In 1944, during World War II, in Korematsu v. United States, the United States Supreme Court held that it was legal to exclude all persons of Japanese descent from their homes and communities by military fiat power, the threat of the Japanese during World War II being perceived, rightly or wrongly, as sufficient in the circumstances, because "the power to protect must be commensurate with the threatened danger."
These days, with World War II won and the threats of Nazism and Communist distant history, the United States Supreme Court decision in Korematsu is viewed as having gone too far. Perhaps so (as former Federal Bureau of Investigation Director J. Edgar Hoover argued to Franklin Delano Roosevelt, then America's President and Commander-in-Chief). But surely President Bush's limited warrantless surveillance is hardly "unreasonable" after September 11, 2001.
The Fourth Amendment protects property and prohibits only "unreasonable searches and seizures." It implicitly acknowledges that some warrantless searches and seizures would be reasonable and it was not written and ratified to help America's enemies wreck havoc.
In 1921, in Gouled v. United States, 255 U.S. 298, the United States Supreme Court explained not only that the Fourth Amendment banned only such searches and seizures as are "unreasonable," but also that it is to be construed in the light of what was deemed an unreasonable search and seizure when it was adopted and in a manner to conserve public interests as well as the rights of individuals.
Protecting America from terrorist attack trumps the interest of Americans who prefer that their calls with terorists and/or terrorist suspects be private.
Wiretapping was NOT within the purview of the Fourth Amendment. So said a majority of the Supremes, correctly, in Olmstead v. United States, 277 U.S. 338 (1928). In Olmstead, the Supremes reviewed convictions obtained on the basis of evidence gained through taps on telephone wires in violation of state law. On a five-to- four vote, the Court held that wiretapping was not within the confines of the Fourth Amendment. Chief Justice Taft, writing for the Court, set forth two sound reasons for the sensible conclusion: (1) inasmuch as the Fourth Amendment was designed to protect one's property interest in his premises, there was no search so long as there was no physical trespass on premises owned or controlled by a defendant; and (2) all the evidence obtained had been secured by hearing, and the interception of a conversation could not qualify as a seizure, for the Fourth Amendment referred only to the seizure of tangible items.
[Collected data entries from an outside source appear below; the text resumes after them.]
-- ==== Sys2Proof/Machine/Base.lean ====
section
/-!
DEFINITION. The photonic base (06): frames and their headers, billets, their repair and the repair hold (R148, R149, R157 to
R165), and what becomes of a path that fails. schedCycles stands in the slot whose frames were launched last.
-/
namespace Sys2Proof.Machine

/-! ### Frame headers (Table 6.5) -/

/-- A field of a frame header. -/
abbrev hdrField (h : BitVec 512) (off n : Nat) : Nat := fld h off n

/-- Set HDR_CRC over bytes 0 to 59. -/
def sealHdr (b : Bytes) : BitVec 512 := BitVec.ofNat 512 (leNat (padTo 60 b ++ natLe 4 (crc32c (padTo 60 b))))

/-- Whether HDR_CRC holds. -/
def hdrCrcOk (h : BitVec 512) : Bool := fld h 60 4 == crc32c (natLe 60 (h.toNat % 2 ^ 480))

/-- A frame header: carriage, kind, transmit and receive port, turf, the fields of a billet, those of a Dynamic frame, payload. -/
def mkFrame (field : BitVec 128) (kind src dst turf epoch slot loc arrive flags : Nat) (units : List Nat) (consume : Nat) (payload : Bytes) :
    BitVec 512 :=
  sealHdr (natLe 16 field.toNat ++ natLe 1 kind ++ natLe 1 (src / 64) ++ natLe 1 (src % 64) ++ natLe 1 (dst / 64) ++ natLe 1 (dst % 64)
    ++ natLe 1 turf ++ natLe 2 epoch ++ natLe 4 slot ++ natLe 4 loc ++ natLe 2 arrive ++ natLe 1 flags ++ natLe 1 units.length
    ++ padTo 8 (units.flatMap (natLe 1)) ++ natLe 2 consume ++ natLe 10 0 ++ natLe 4 (crc32c payload))

/-- A kept header with another carriage field and kind. -/
def rehead (h : BitVec 512) (field : BitVec 128) (kind : Nat) : BitVec 512 :=
  sealHdr (natLe 16 field.toNat ++ natLe 1 kind ++ (natLe 60 (h.toNat % 2 ^ 480)).drop 17)

/-- The low 16 bits of the active calendar's epoch (CAL_EPOCH, Table 18.2). -/
def State.calEpoch (s : State) : Nat := (s.cset 8).generation % 65536

/-- Count at a transmit port (SET 1), of frames that are no idle frame. -/
def State.countTx (s : State) (p index : Nat) : State := (s.bump 1 p index 1).bump 1 p 4 1

/-- The front of a port's Protected queue, which the frame it launches carries (R149, R170). -/
def State.takeField (s : State) (p : Nat) : BitVec 128 × State :=
  match (s.port p).protectedQ with
  | [] => (0, s)
  | f :: _ => (f, (s.modPort p (fun x => { x with protectedQ := x.protectedQ.drop 1 })).bump 1 p 5 1)

/-! ### Where a billet comes from and goes to (R156 to R159, R229, R305) -/

/-- Lay a write of bytes and marks at a key over a window of bytes and marks at another. -/
def overlay (key : Nat) (acc : Bytes × List Nat) (wkey : Nat) (w : Bytes × List Nat) : Bytes × List Nat :=
  let e := key + acc.1.length
  let f := wkey + w.1.length
  let lo := max key wkey
  let hi := min e f
  if hi ≤ lo then acc
  else
    (acc.1.take (lo - key) ++ slice w.1 (lo - wkey) (hi - lo) ++ acc.1.drop (hi - key),
     (w.2.filter (fun a => decide (key < a + 64) && decide (a < e))).foldl setIns
       (acc.2.filter (fun a => !(decide (wkey < a + 64) && decide (a < f)))))

/-- Whether the billet of slot m that a site sends has a write of the site in it: of the billet writes those of slot m - 5 or earlier
(R159), of others those that fell no later than slot m - 2, in which the site reads (R157). -/
def SiteWrite.seenIn (w : SiteWrite) (m : Nat) : Bool := decide (w.slot + (if w.billet then 5 else 2) ≤ m)

/-- What a window of a site shows to the billet of slot m: the site's recent writes are undone, newest first, and those that the
billet sees are made again. -/
def siteView (site m off : Nat) (recent : List SiteWrite) (cur : Bytes × List Nat) : Bytes × List Nat :=
  let key := siteKey site off
  let base := recent.foldr (fun w acc => overlay key acc (siteKey site w.off) w.was) cur
  (recent.filter (fun w => w.seenIn m)).foldl (fun acc w => overlay key acc (siteKey site w.off) w.now) base

/-- A staging row as it stood at a schedule cycle: the writes after it are undone, newest first (R157). -/
def CdSt.rowAt (d : CdSt) (key cycle : Nat) : Bytes × List Nat :=
  d.rowWrites.foldr (fun w acc => if w.1 = key ∧ cycle < w.2.1 then w.2.2 else acc) (tget d.staging (List.replicate 512 0, []) key)

/-- The payload of a billet and its poisoned half-granules; none when its source has no data for it (R231, R307). -/
def State.billetData (s : State) (p : Nat) (e : BitVec 256) (period m : Nat) : Option (Bytes × List Nat) :=
  let o := p / 64
  let loc := (locAt e true period).toNat
  if o < 16 then
    let rows := (List.range 16).map (fun (i : Nat) =>
      (s.cd o).rowAt (p % 64 * 128 + ((locAt e true period + i) % 64).toNat) (72 * m - 16))
    some (rows.flatMap (fun r => r.1), rows.zipIdx.flatMap (fun r => (r.1.2.map (fun w => r.2 * 8 + w / 8)).eraseDups))
  else if o < 40 then
    let key := siteKey (o - 16) (loc * 8192)
    let v := siteView (o - 16) m (loc * 8192) (s.site (o - 16)).recent (memRead s.mem key 8192, s.marksIn key 8192)
    some (v.1, (List.range 128).filter (fun i => v.2.contains (key + 64 * i) || decide (2 ≤ tget s.flaws 0 (key + 64 * i))))
  else match portFmu p with
  | some u =>
    match (s.fmu u).billets.find? (fun b => b.port == p && b.slot == m && !b.isWrite && b.done && b.good) with
    | none => none
    | some b => some ((List.range 32).flatMap (fun i => padTo 256 (tget b.data [] i)), b.poison.flatMap (fun g => (List.range 4).map (4 * g + ·)))
  | none =>
    match tget s.fab.inbound none ((o - 40) * 256 + loc) with
    | none => none
    | some d => some (d, [])

/-- What a billet's source does when its port has taken the data: a site counts the read and what its check symbols found (R207), the
far engine gives up the read, an edge port its inbound buffer. -/
def State.sourceUsed (s : State) (p : Nat) (e : BitVec 256) (period m : Nat) (poison : List Nat) : State :=
  if p / 64 < 16 then s
  else if p / 64 < 40 then
    let site := p / 64 - 16
    let s := ((s.touch site).eccRead site ((locAt e true period).toNat * 8192) 8192).bump 3 site 2 1
    (s.bump 3 site 0 32).bump 3 site 6 (b2n (!poison.isEmpty))
  else match portFmu p with
  | some u => s.modFmu u (fun x => { x with billets := x.billets.filter (fun b => !(b.port == p && b.slot == m && !b.isWrite)) })
  | none => { s with fab := { s.fab with inbound := tdel s.fab.inbound ((p / 64 - 40) * 256 + (locAt e true period).toNat) } }

/-- The frame header of a billet. -/
def State.billetHdr (s : State) (t p : Nat) (e : BitVec 256) (period m : Nat) (payload : Bytes) (field : BitVec 128) (kind : Nat) :
    BitVec 512 :=
  mkFrame field kind p (ceDst e) t s.calEpoch (m % 2 ^ 32) (wrap 32 (locAt e false period)) (ceArrive e) (ceFlags e) [] (ceConsume e) payload

/-- Send the billet of a calendar entry in slot m, and expect it at its receive port; with no data for it the port sends an idle
frame (R231, R307). -/
def State.sendBillet (s : State) (m : Nat) (x : Nat × Nat × BitVec 256 × Nat) : State :=
  let t := x.1
  let p := x.2.1
  let e := x.2.2.1
  let want : PendingBillet := { slot := m, consume := ceConsume e, src := p, turf := t, frame := s.obs.launches }
  let expect := fun (s : State) (late : Bool) => s.modPort (ceDst e) (fun y => { y with pending := y.pending ++ [{ want with late := late }] })
  if s.unlit p || (s.port p).failed then expect s false
  else match s.billetData p e x.2.2.2 m with
  | none => expect s true
  | some (d, po) =>
    let r := s.takeField p
    let h := r.2.billetHdr t p e x.2.2.2 m d r.1 1
    let s := (r.2.sourceUsed p e x.2.2.2 m po).modPort p (fun y => { y with
      held := y.held ++ [{ port := ceDst e, slot := m, hdr := h, payload := d, poison := po }] })
    (expect s false).countTx p 0 |>.emit (.frame p h d)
Chief Justice (and former President) Taft was right! Winning the War on Terror and avoiding catastrophic terrorist attacks are legitimate public interests, since the Constitution was not created as a suicide pact.
The ACLU is unAmerican, unbalanced, unfair and unsafe!
The ACLU should be an acronym for Anti-God Communists and Lunatics United instead of American Civil Liberties Union.
The ACLU has a history of practices that are intended to destroy the very fabric of a free society. Their practice is destructive to the United States and does not represent the majority.